In this how-to guide, learn how to use Graphviz (opens in a new tab) from within Rel in order to visualize graph data. The code presented here can be easily adapted to different kinds of chart types and graphs.

Creating a chart using Rel and Graphviz (opens in a new tab) is very simple. All you have to do is use the appropriate chart type, specifically graphviz, and apply it to some data, which in Rel take the form of a relation, representing a graph.

// read query
 
// Define the `graph` relation.
module graph
    def node = {"A"; "B"; "C"; "D"}
    def edge = {("A", "B") ; ("B", "C"); ("C", "D"); ("A", "D")}
end
 
// Plot it.
def output = ::std::display::graphviz[graph]

The following sections discuss in more detail how to define and use graph data from different sources as well as how to configure and plot different graphs over the data.

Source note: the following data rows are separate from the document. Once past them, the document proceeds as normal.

/-- Sends a request behind what it must wait for (R153, R187, R394); a data access to the shared space breaks the timing of a fixed-timing thread (R277). -/
def sendReq (k : Nat) (t : Thread) (op : Nat) (ask : Ask) (spans : List (Nat × Nat)) (f : Req → Req) : Act Unit := do
  let id ← freshId
  let s ← look
  let r := f (newReq s k t id op ask spans)
  emit (.req id (some { r with after := barring s k t [] r.rel }))
  if spans.all (fun x => inWindow x.1) then pure () else breakTiming k

/-- Checks the canonical form of an address (R132, R144). -/
def needCanonical (va : Word) : Act Unit := require (canonical va.toNat) .protection va

/-- Checks alignment (R144). -/
def needAligned (va : Word) (n : Nat) : Act Unit := require (decide (va.toNat % n = 0)) .align va

/-- What a runner-slot handler must not do (R65, R173). -/
def notInRunner (k : Nat) : Act Unit := require (!isRunner k) .runnerWait 0

/-! ### Loads and stores (R151) -/

/-- A load of 1 to 8 bytes. -/
def loadOp (gd : Guard) (len : Nat) (d a : BitVec 4) (off : Thread → Word) (size : Nat) (signed acq : Bool) (la : BitVec 4) : State → Step :=
  issue { guard := gd, len := len, uses := fun _ => touches [touchS d, touchS a] } (fun k t => do
    let va := t.readS a + off t
    needCanonical va
    needAligned va size
    let op ← openOp k (touchS d) {} la
    sendReq k t op (.load signed) [(va.toNat, size)] (fun r => { r with d := d, acq := acq })
    return .seq)

/-- A store of 1 to 8 bytes. -/
def storeOp (gd : Guard) (len : Nat) (d a : BitVec 4) (off : Thread → Word) (size : Nat) (rel : Bool) (la : BitVec 4) : State → Step :=
  issue { guard := gd, len := len, uses := fun _ => touches [touchS d, touchS a] } (fun k t => do
    let va := t.readS a + off t
    needCanonical va
    needAligned va size
    let op ← openOp k {} {} la
    sendReq k t op .store [(va.toNat, size)] (fun r => { r with data := (t.readS d).toNat % 256 ^ size, rel := rel })
    return .seq)

/-- `LD`, zero-extending (R151). -/
def execLd (gd : Guard) (d a off : BitVec 4) (sz : BitVec 2) (ord : BitVec 1) (la : BitVec 4) (s : State) : Step :=
  loadOp gd 4 d a (fun t => offset4 t off (2 ^ sz.toNat)) (2 ^ sz.toNat) false (ord == 1) la s

/-- `LD`, sign-extending (R151). -/
def execLdSigned (gd : Guard) (d a off : BitVec 4) (sz : BitVec 2) (ord : BitVec 1) (la : BitVec 4) (s : State) : Step :=
  loadOp gd 4 d a (fun t => offset4 t off (2 ^ sz.toNat)) (2 ^ sz.toNat) true (ord == 1) la s

/-- `LDP`: 16 bytes into a pair; with D = 0 nothing is written (R151). -/
def execLdp (gd : Guard) (d a off : BitVec 4) (ord : BitVec 1) (la : BitVec 4) (s : State) : Step :=
  let pair : Touch := if d = 0 then {} else touches [touchS d, touchS (d + 1)]
  issue { guard := gd, uses := fun _ => pair.union (touchS a) } (fun k t => do
    let va := t.readS a + offset4 t off 16
    needCanonical va
    needAligned va 16
    let op ← openOp k pair {} la
    sendReq k t op .loadPair [(va.toNat, 16)] (fun r => { r with d := d, acq := ord == 1 })
    return .seq) s

/-- `ST` (R151). -/
def execSt (gd : Guard) (d a off : BitVec 4) (sz : BitVec 2) (ord : BitVec 1) (la : BitVec 4) (s : State) : Step :=
  storeOp gd 4 d a (fun t => offset4 t off (2 ^ sz.toNat)) (2 ^ sz.toNat) (ord == 1) la s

Note that the code presented in this how-to guide produces graphical output for the RAI Console worksheets. Everywhere else, for example, the RelationalAI SDKs, relations are returned in the standard, non-graphical form.

Graph Options

Consider the different options available for plotting graphs with Graphviz (opens in a new tab).

At a high level, graphviz needs a module graph as shown in the previous section. As a minimum, graph contains information on the nodes (the graph:node relation) and the edges (the graph:edge relation). The default output is a directed graph containing the given nodes and edges. To create an undirected graph, you need to specify additional options to graphviz, again, through the graph module. For example, here is the same graph data plotted as an undirected graph:

// read query
 
// Define the `graph` relation.
module graph
    def node = {"A"; "B"; "C"; "D"}
    def edge = {("A", "B") ; ("B", "C"); ("C", "D"); ("A", "D")}
    def directed = boolean_false
end
 
// Plot it.
def output = ::std::display::graphviz[graph]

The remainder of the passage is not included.